The community center wants to separate the basement of their activity hall into two rooms. One room will be used for storage, and the other will have space for table tennis. The entire basement is a 341 ft² large rectangle with a width of 11 feet. The story room must have an area of 121 ft.².is it possible to make the table tennis room be a rectangle with a length more than twice as long as it’s width?
To find out if it is possible to make the table tennis room be a rectangle with a length more than twice as long as its width, we first need to calculate the maximum length and width possible for the room while still adhering to the given area constraint.
Let the width of the table tennis room be x feet.
Therefore, the length of the table tennis room will be (2x + y) feet, where y is the additional length beyond twice the width.
Given that the total area of the basement is 341 ft² and the storage room must have an area of 121 ft², we can set up the following equation for the total area:
341 = 121 + (2x + y) * x
Simplifying the equation, we get:
220 = 2x² + yx
To determine if it is possible for the length to be more than twice the width, we need to test different values of x and y that satisfy the equation and the given constraints.

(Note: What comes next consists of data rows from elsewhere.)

-- ==== Sys2Proof/Laws/FramesBlocks.lean ====
section
/-! SUPPORT. What the operations leave as it is: the scanner, the doors, the pushing order unit, the machine tracker, the oven table and the regulation unit. One lemma for each operation, tagged simp, so
that no proof unfolds an operation to see that a block it never touches is unchanged. -/

namespace Sys2Proof.Machine

open Sys2Proof

/-- What `modifyScan` leaves as it is. -/
@[simp] theorem modifyScan_frame (f : Scanner → Scanner) (c : Controller) :
    (modifyScan f c).start = c.start ∧ (modifyScan f c).time = c.time ∧ (modifyScan f c).table = c.table ∧
    (modifyScan f c).round = c.round ∧ (modifyScan f c).held = c.held ∧ (modifyScan f c).doors = c.doors ∧
    (modifyScan f c).due = c.due ∧ (modifyScan f c).track = c.track ∧ (modifyScan f c).line = c.line ∧
    (modifyScan f c).job = c.job ∧ (modifyScan f c).events = c.events ∧ (modifyScan f c).reg = c.reg := by
  simp [modifyScan]

/-- What `startGate` leaves as it is. -/
@[simp] theorem startGate_frame (ch : Nat) (c : Controller) :
    (startGate ch c).start = c.start ∧ (startGate ch c).time = c.time ∧ (startGate ch c).table = c.table ∧
    (startGate ch c).round = c.round ∧ (startGate ch c).held = c.held ∧ (startGate ch c).doors = c.doors ∧
    (startGate ch c).due = c.due ∧ (startGate ch c).track = c.track ∧ (startGate ch c).line = c.line ∧
    (startGate ch c).job = c.job ∧ (startGate ch c).events = c.events ∧ (startGate ch c).reg = c.reg := by
  simp [startGate]

/-- What `idleScanner` leaves as it is. -/
@[simp] theorem idleScanner_frame (c : Controller) :
    (idleScanner c).start = c.start ∧ (idleScanner c).time = c.time ∧ (idleScanner c).table = c.table ∧
    (idleScanner c).round = c.round ∧ (idleScanner c).held = c.held ∧ (idleScanner c).doors = c.doors ∧
    (idleScanner c).due = c.due ∧ (idleScanner c).track = c.track ∧ (idleScanner c).line = c.line ∧
    (idleScanner c).job = c.job ∧ (idleScanner c).events = c.events ∧ (idleScanner c).reg = c.reg := by
  simp [idleScanner]

/-- What `abandonGate` leaves as it is. -/
@[simp] theorem abandonGate_frame (c : Controller) :
    (abandonGate c).start = c.start ∧ (abandonGate c).time = c.time ∧ (abandonGate c).table = c.table ∧
    (abandonGate c).round = c.round ∧ (abandonGate c).held = c.held ∧ (abandonGate c).doors = c.doors ∧
    (abandonGate c).track = c.track ∧ (abandonGate c).line = c.line ∧ (abandonGate c).job = c.job ∧
    (abandonGate c).events = c.events ∧ (abandonGate c).reg = c.reg := by
  simp [abandonGate]

/-- What `startAtNextTick` leaves as it is. -/
@[simp] theorem startAtNextTick_frame (c : Controller) :
    (startAtNextTick c).start = c.start ∧ (startAtNextTick c).time = c.time ∧ (startAtNextTick c).table = c.table ∧
    (startAtNextTick c).round = c.round ∧ (startAtNextTick c).held = c.held ∧ (startAtNextTick c).doors = c.doors ∧
    (startAtNextTick c).due = c.due ∧ (startAtNextTick c).track = c.track ∧ (startAtNextTick c).line = c.line ∧
    (startAtNextTick c).job = c.job ∧ (startAtNextTick c).events = c.events ∧ (startAtNextTick c).reg = c.reg := by
  simp [startAtNextTick]

/-- What `scanEntersChecking` leaves as it is. -/
@[simp] theorem scanEntersChecking_frame (ch : Nat) (c : Controller) :
    (scanEntersChecking ch c).start = c.start ∧ (scanEntersChecking ch c).time = c.time ∧
    (scanEntersChecking ch c).table = c.table ∧ (scanEntersChecking ch c).round = c.round ∧
    (scanEntersChecking ch c).held = c.held ∧ (scanEntersChecking ch c).due = c.due ∧
    (scanEntersChecking ch c).track = c.track ∧ (scanEntersChecking ch c).line = c.line ∧
    (scanEntersChecking ch c).job = c.job ∧ (scanEntersChecking ch c).events = c.events ∧
    (scanEntersChecking ch c).reg = c.reg ∧ (scanEntersChecking ch c).doors.presentIn = c.doors.presentIn ∧
    (scanEntersChecking ch c).doors.latchedIn = c.doors.latchedIn := by
  refine ⟨?_, ?_, ?_, ?_, ?_, ?_, ?_, ?_, ?_, ?_, ?_, ?_, ?_⟩
  · (simp only [scanEntersChecking]; repeat' split) <;> simp_all
  · (simp only [scanEntersChecking]; repeat' split) <;> simp_all
  · (simp only [scanEntersChecking]; repeat' split) <;> simp_all
  · (simp only [scanEntersChecking]; repeat' split) <;> simp_all
  · (simp only [scanEntersChecking]; repeat' split) <;> simp_all
  · (simp only [scanEntersChecking]; repeat' split) <;> simp_all
  · (simp only [scanEntersChecking]; repeat' split) <;> simp_all
  · (simp only [scanEntersChecking]; repeat' split) <;> simp_all
  · (simp only [scanEntersChecking]; repeat' split) <;> simp_all
  · (simp only [scanEntersChecking]; repeat' split) <;> simp_all
  · (simp only [scanEntersChecking]; repeat' split) <;> simp_all
  · (simp only [scanEntersChecking]; repeat' split) <;> simp_all
  · (simp only [scanEntersChecking]; repeat' split) <;> simp_all

/-- What `scanLeaves` leaves as it is. -/
@[simp] theorem scanLeaves_frame (ch : Nat) (c : Controller) :
    (scanLeaves ch c).start = c.start ∧ (scanLeaves ch c).time = c.time ∧ (scanLeaves ch c).table = c.table ∧
    (scanLeaves ch c).round = c.round ∧ (scanLeaves ch c).held = c.held ∧ (scanLeaves ch c).due = c.due ∧
    (scanLeaves ch c).track = c.track ∧ (scanLeaves ch c).line = c.line ∧ (scanLeaves ch c).job = c.job ∧
    (scanLeaves ch c).events = c.events ∧ (scanLeaves ch c).reg = c.reg ∧
    (scanLeaves ch c).doors.presentIn = c.doors.presentIn ∧ (scanLeaves ch c).doors.latchedIn = c.doors.latchedIn := by
  refine ⟨?_, ?_, ?_, ?_, ?_, ?_, ?_, ?_, ?_, ?_, ?_, ?_, ?_⟩
  · (simp only [scanLeaves]; repeat' split) <;> simp_all
  · (simp only [scanLeaves]; repeat' split) <;> simp_all
  · (simp only [scanLeaves]; repeat' split) <;> simp_all
  · (simp only [scanLeaves]; repeat' split) <;> simp_all
  · (simp only [scanLeaves]; repeat' split) <;> simp_all
  · (simp only [scanLeaves]; repeat' split) <;> simp_all
  · (simp only [scanLeaves]; repeat' split) <;> simp_all
  · (simp only [scanLeaves]; repeat' split) <;> simp_all
  · (simp only [scanLeaves]; repeat' split) <;> simp_all
  · (simp only [scanLeaves]; repeat' split) <;> simp_all
  · (simp only [scanLeaves]; repeat' split) <;> simp_all
  · (simp only [scanLeaves]; repeat' split) <;> simp_all
  · (simp only [scanLeaves]; repeat' split) <;> simp_all

/-- What `judgeSample` leaves as it is. -/
@[simp] theorem judgeSample_frame (ch : Nat) (c : Controller) :
    (judgeSample ch c).start = c.start ∧ (judgeSample ch c).time = c.time ∧ (judgeSample ch c).table = c.table ∧
    (judgeSample ch c).round = c.round ∧ (judgeSample ch c).held = c.held ∧ (judgeSample ch c).scan = c.scan ∧
    (judgeSample ch c).due = c.due ∧ (judgeSample ch c).track = c.track ∧ (judgeSample ch c).job = c.job ∧
    (judgeSample ch c).reg = c.reg := by
  refine ⟨?_, ?_, ?_, ?_, ?_, ?_, ?_, ?_, ?_, ?_⟩
  · (simp only [judgeSample]; repeat' split) <;> simp_all
  · (simp only [judgeSample]; repeat' split) <;> simp_all
  · (simp only [judgeSample]; repeat' split) <;> simp_all
  · (simp only [judgeSample]; repeat' split) <;> simp_all
  · (simp only [judgeSample]; repeat' split) <;> simp_all
  · (simp only [judgeSample]; repeat' split) <;> simp_all
  · (simp only [judgeSample]; repeat' split) <;> simp_all
  · (simp only [judgeSample]; repeat' split) <;> simp_all
  · (simp only [judgeSample]; repeat' split) <;> simp_all
  · (simp only [judgeSample]; repeat' split) <;> simp_all

/-- What `judgeSample` leaves as it is, continued. -/
@[simp] theorem judgeSample_frame1 (ch : Nat) (c : Controller) :
    (judgeSample ch c).doors.presentIn = c.doors.presentIn ∧
    (judgeSample ch c).doors.latchedIn = c.doors.latchedIn ∧ (judgeSample ch c).line.number = c.line.number ∧
    (judgeSample ch c).line.rx = c.line.rx ∧ (judgeSample ch c).line.ack = c.line.ack ∧
    (judgeSample ch c).line.phase = c.line.phase ∧ (judgeSample ch c).events.enable = c.events.enable ∧
    (judgeSample ch c).events.carried = c.events.carried := by
  refine ⟨?_, ?_, ?_, ?_, ?_, ?_, ?_, ?_⟩
  · (simp only [judgeSample]; repeat' split) <;> simp_all
  · (simp only [judgeSample]; repeat' split) <;> simp_all
  · (simp only [judgeSample]; repeat' split) <;> simp_all
  · (simp only [judgeSample]; repeat' split) <;> simp_all
  · (simp only [judgeSample]; repeat' split) <;> simp_all
  · (simp only [judgeSample]; repeat' split) <;> simp_all
  · (simp only [judgeSample]; repeat' split) <;> simp_all
  · (simp only [judgeSample]; repeat' split) <;> simp_all
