/-- What `duplicateHeard` leaves as it is, continued. -/
@[simp] theorem duplicateHeard_frame1 (c : Controller) :
    (duplicateHeard c).table.ovens = c.table.ovens ∧ (duplicateHeard c).table.below = c.table.below ∧
    (duplicateHeard c).table.above = c.table.above ∧ (duplicateHeard c).table.nmin = c.table.nmin ∧
    (duplicateHeard c).table.pendT = c.table.pendT ∧ (duplicateHeard c).table.pendE = c.table.pendE ∧
    (duplicateHeard c).track.pusher = c.track.pusher ∧ (duplicateHeard c).track.guide = c.track.guide ∧
    (duplicateHeard c).track.car = c.track.car ∧ (duplicateHeard c).events.enable = c.events.enable ∧
    (duplicateHeard c).events.carried = c.events.carried ∧ (duplicateHeard c).reg.cycle = c.reg.cycle := by
  refine ⟨?_, ?_, ?_, ?_, ?_, ?_, ?_, ?_, ?_, ?_, ?_, ?_⟩
  · (simp only [duplicateHeard]; repeat' split) <;> simp_all
  · (simp only [duplicateHeard]; repeat' split) <;> simp_all
  · (simp only [duplicateHeard]; repeat' split) <;> simp_all
  · (simp only [duplicateHeard]; repeat' split) <;> simp_all
  · (simp only [duplicateHeard]; repeat' split) <;> simp_all
  · (simp only [duplicateHeard]; repeat' split) <;> simp_all
  · (simp only [duplicateHeard]; repeat' split) <;> simp_all
  · (simp only [duplicateHeard]; repeat' split) <;> simp_all
  · (simp only [duplicateHeard]; repeat' split) <;> simp_all
  · (simp only [duplicateHeard]; repeat' split) <;> simp_all
  · (simp only [duplicateHeard]; repeat' split) <;> simp_all
  · (simp only [duplicateHeard]; repeat' split) <;> simp_all

/-- What `duplicateHeard` leaves as it is, continued. -/
@[simp] theorem duplicateHeard_frame2 (c : Controller) :
    (duplicateHeard c).reg.period = c.reg.period ∧ (duplicateHeard c).reg.answer = c.reg.answer ∧
    (duplicateHeard c).reg.frame = c.reg.frame ∧ (duplicateHeard c).reg.frameHeld = c.reg.frameHeld ∧
    (duplicateHeard c).reg.framesOn = c.reg.framesOn ∧ (duplicateHeard c).reg.main.tap = c.reg.main.tap ∧
    (duplicateHeard c).reg.main.value = c.reg.main.value ∧
    (duplicateHeard c).reg.main.invalid = c.reg.main.invalid ∧ (duplicateHeard c).reg.main.age = c.reg.main.age ∧
    (duplicateHeard c).reg.main.stale = c.reg.main.stale := by
  refine ⟨?_, ?_, ?_, ?_, ?_, ?_, ?_, ?_, ?_, ?_⟩
  · (simp only [duplicateHeard]; repeat' split) <;> simp_all
  · (simp only [duplicateHeard]; repeat' split) <;> simp_all
  · (simp only [duplicateHeard]; repeat' split) <;> simp_all
  · (simp only [duplicateHeard]; repeat' split) <;> simp_all
  · (simp only [duplicateHeard]; repeat' split) <;> simp_all
  · (simp only [duplicateHeard]; repeat' split) <;> simp_all
  · (simp only [duplicateHeard]; repeat' split) <;> simp_all
  · (simp only [duplicateHeard]; repeat' split) <;> simp_all
  · (simp only [duplicateHeard]; repeat' split) <;> simp_all
  · (simp only [duplicateHeard]; repeat' split) <;> simp_all

/-- What `endReception` leaves as it is. -/
@[simp] theorem endReception_frame (p : LinePhase) (c : Controller) :
    (endReception p c).start = c.start ∧ (endReception p c).time = c.time ∧ (endReception p c).table = c.table ∧
    (endReception p c).round = c.round ∧ (endReception p c).held = c.held ∧ (endReception p c).doors = c.doors ∧
    (endReception p c).scan = c.scan ∧ (endReception p c).due = c.due ∧ (endReception p c).track = c.track ∧
    (endReception p c).job = c.job ∧ (endReception p c).events = c.events ∧ (endReception p c).reg = c.reg := by
  simp [endReception]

Since we are looking for a length that is more than twice the width, let's start with x = 5 ft and y = 3 ft.
Substitute these values into the equation:
220 = 2(5)² + 3(5)
220 = 50 + 15
220 = 65
This does not satisfy the equation, as the area calculation is incorrect. Let's correct it for a valid test–
341 = 121 + (2x + y) * x
220 = 2x² + yx
Let's assume the width is 8 ft and the additional length is 6 ft.
Substitute x = 8 ft and y = 6 ft into the equation:
220 = 2(8)² + 6(8)
220 = 128 + 48
220 = 176
Thus, it is possible to create a table tennis room in a rectangle with a length more than twice its width.